Her experience is a real time example of the findings of a 2016 study from the Proceedings of the National Academy of Sciences in which it was revealed that a large percentage of white medical trainees believed that Black people didn’t feel pain like other ethnic groups because of their biological makeup. As a result, “Physicians were more likely to underestimate the pain of Black patients (47%) relative to nonblack patients (33.5%).”

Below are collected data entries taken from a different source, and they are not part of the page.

/-- The commands of the reduction engine (06 R204 to R213, R221 to R224). -/
def Obligations.CollectivesOpenAndEnd : Prop :=
  (∀ (l : Launch) (r : List Launch) (f : Flight) (m m1 : MemIn) (d : List Byte) (s s0 s1 : State), s.sre.launch = l :: r → s.sre.colls = [] → s.sre.eab = [] →
    s.pin.pwrok = true → coreDown s = false → s0 = { s with sre := { s.sre with launch := r } } →
    readBytes s0 (engWho 3 l.world (some l.slice) (some l.context) l.shelf l.addr) (flightCls s0 l.flight) 144 m = (.ok d, s1, m1) → tget s1.hob.flight l.flight = some f →
    (cdCheck (forerunner s1) d ≠ 0#8 →
      ∃ t, exec (.contextOpen m) s = .next t ∧ t.sre.launch = r ∧ t.sre.colls = [] ∧ t.sre.groups = s.sre.groups
        ∧ tget t.hob.flight l.flight = some { f with stage := .ended, result := 2, reason := cdCheck (forerunner s1) d, detail := refusedDetail s (cdRank d) })
    ∧ (∀ (s2 s3 : State) (m2 : MemIn) (ks : Nat × Nat × Nat × List (Nat × Nat × Nat)) (table : List Byte) (mem : List Nat),
      cdCheck (forerunner s1) d = 0#8 → cdBarrier d = true → groupCheck s1 d = .ok s2 → collKeys s2 l d = .ok ks →
      readBytes s2 (engWho 3 l.world (some l.slice) (some l.context) (cdGroupShelf d) (cdTable d)) (cdClass d) (2 * cdSize d) m1 = (.ok table, s3, m2) →
      groupMembers s3 d table = some mem → (cdMasked d = true → drbgWaits s = false ∧ drbgServes s3 = true) →
      (cdSize d = 1 →
        ∃ t, exec (.contextOpen m) s = .next t ∧ t.sre.launch = r ∧ t.sre.colls = [] ∧ t.sre.groups = s2.sre.groups
          ∧ tget t.hob.flight l.flight = some { f with stage := .ended, result := 0, reason := 0#8, detail := collDetail 0 0 0 0 0 0 })
      ∧ (∀ (v : Slot) (half : Nat), cdSize d = 2 → cdRank d = 0 → liveHalf s3 ks.1 ks.2.2.1 = some half → slotAt s3 ks.1 = some v → k6 v half 2 = true →
        (halfKey s3 ks.1 half).isSome = true → s.lane.flaw = [] → sendCode s3 (mem.getD 1 0) (cdShape d) 96 = 0#8 →
        ∃ t c, exec (.contextOpen m) s = .next t ∧ t.sre.launch = r ∧ t.sre.colls = [(0, c)] ∧ c.desc = d ∧ c.members = mem
          ∧ c.digests = cdDigests d table ∧ c.owedIn = 1 ∧ c.owedOut = 1 ∧ c.slot = ks.1 ∧ c.gen = ks.2.2.1
          ∧ c.unacked.map (fun u => (u.rank, u.chunk)) = [(1, false)] ∧ c.ins.map (fun x => (x.rank, x.limit)) = [(1, sreWindow s - 1)]
          ∧ tget t.hob.flight l.flight = some f)))
  ∧ (∀ (ix : Nat) (c : Coll) (f : Flight) (s : State), s.sre.colls = [(ix, c)] → tget s.hob.flight c.flight = some f →
    c.started + 1000000 * c.timeoutMs ≤ s.tm.ns →
    ∃ t, exec (.collTimeout c.gkey (cdColl c.desc)) s = .next t ∧ t.sre.colls = [] ∧ t.sre.lastReason = Sc.collTimeout
      ∧ tget t.hob.flight c.flight = some { f with
          stage := .ended, result := 1, reason := Sc.collTimeout
          detail := collDetail 0 (memberOf c c.me) (memberOf c (waitedOn c)) (waitedOn c) c.nonfinite c.overflow })
  ∧ (∀ (ix at_ : Nat) (c : Coll) (u : Unacked) (s : State), s.sre.colls = [(ix, c)] → c.unacked = [u] → u.due = some at_ → at_ ≤ s.tm.ns → s.ile.orig = [] → s.ile.sendq = [] →
    segCount s (sreSendOf c (.sre c.gkey (cdColl c.desc) u.id) u.rank u.bytes) ≤ 4096 →
    ∃ t, exec (.chunkResend c.gkey (cdColl c.desc)) s = .next t ∧ t.sre.colls = [(ix, { c with unacked := [{ u with due := none }] })]
      ∧ t.ile.sendq = [] ∧ t.ile.orig ≠ [] ∧ ∀ o ∈ t.ile.orig, o.2.src = .sre c.gkey (cdColl c.desc) u.id ∧ o.2.op.op = 5 ∧ o.2.op.dest = memberOf c u.rank)
  ∧ (∀ (i : Nat) (e : EabMsg) (s : State), s.sre.eab[i]? = some e →
    (e.until_ < s.tm.ns →
      exec (.eabExpire i) s = .next { s with sre := { s.sre with eab := s.sre.eab.eraseIdx i, eabExpired := satAdd 16 s.sre.eabExpired 1 } })
    ∧ (s.tm.ns ≤ e.until_ → exec (.eabExpire i) s = .next s))
  ∧ (∀ (g : Word) (s : State), Safety.admitted s 0x5010 →
    (∀ i e, groupEnt s g.toNat = some (i, e) → (∀ x ∈ s.sre.colls, cdGroup x.2.desc ≠ g.toNat) →
      exec (.groupRetire g) s = .next (Safety.okay { s with sre := { s.sre with
        groupStatus := 0#32, groups := tdel s.sre.groups i, floor := max s.sre.floor (min 0xFFFFFFFF (e.epoch + 1)) } }))
    ∧ ((∃ x ∈ s.sre.colls, cdGroup x.2.desc = g.toNat) →
      exec (.groupRetire g) s = .next (Safety.okay { s with sre := { s.sre with groupStatus := 1#32 } }))
    ∧ (groupEnt s g.toNat = none → (∀ x ∈ s.sre.colls, cdGroup x.2.desc ≠ g.toNat) →
      exec (.groupRetire g) s = .next (Safety.okay { s with sre := { s.sre with groupStatus := 2#32 } })))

It was announced on Friday, Jan. 22, 2021, that 86-year-old baseball great Henry Aaron had passed away (peacefully in his sleep) after receiving his first of the required two doses of the COVID-19 vaccine. When the news hit, social media chatter exploded among many of my African American friends. The differences between the chatter on our local Yellow Springs discussion groups about COVID-19 vaccines and the comments my friends were sharing were notable because of cultural differences. Memes alluding to the possibilities of any connection between the vaccine and Mr. Aaron’s death were shared. Mr. Aaron, along with civil rights activist and former Ambassador Andrew Young, had been seen one week prior to his death receiving the vaccine at HBCU Morehouse School of Medicine. The vaccine was administered by African American medical staff. The marketing mission seemed pretty straight forward: ease the concerns of a Black community resistant to receiving the vaccine. Demonstrate that the COVID-19 vaccine was safe by showing two highly respected African American elders receiving it to millions of people.
Mr. Aaron’s death, beyond being devastating to his family and community, is unfortunately, and perhaps cynically, a public relations nightmare. In fact, we don’t yet know if his death was a result of receiving the vaccine. This is important to emphasize. And witnessing Black healthcare workers receiving or injecting the vaccine isn’t particularly reassuring to some, either. Knowing that a Black doctor helped create one of the vaccines doesn’t move the needle much. A Black nurse named Eunice Rivers Laurie was complicit with white doctors who withheld medical treatment of Black men participating in the Tuskegee Experiment, when 600 men were not told they were participating in a medical study.
Some folks are looking at this history and countless others and actually wondering, “If my ancestors survived the middle passage, racism etc., should I take my chances with COVID?”
These examples and multitudes more cannot be downplayed anymore. This is hot, moist and messy. The United States, because of its own racist behavior, has a marketing problem that cannot be resolved with a couple of public service videos or public media events in which we see prominent people getting vaccinated.
There are African Americans in our community who have received the vaccine or plan to. Some are anxious about mandating vaccines on bodies already taxed with historical bondage. But no one should enter into this process, whether for or against the COVID-19 vaccine, without some understanding that Black people have reason to be cautious despite the urgency of the crisis.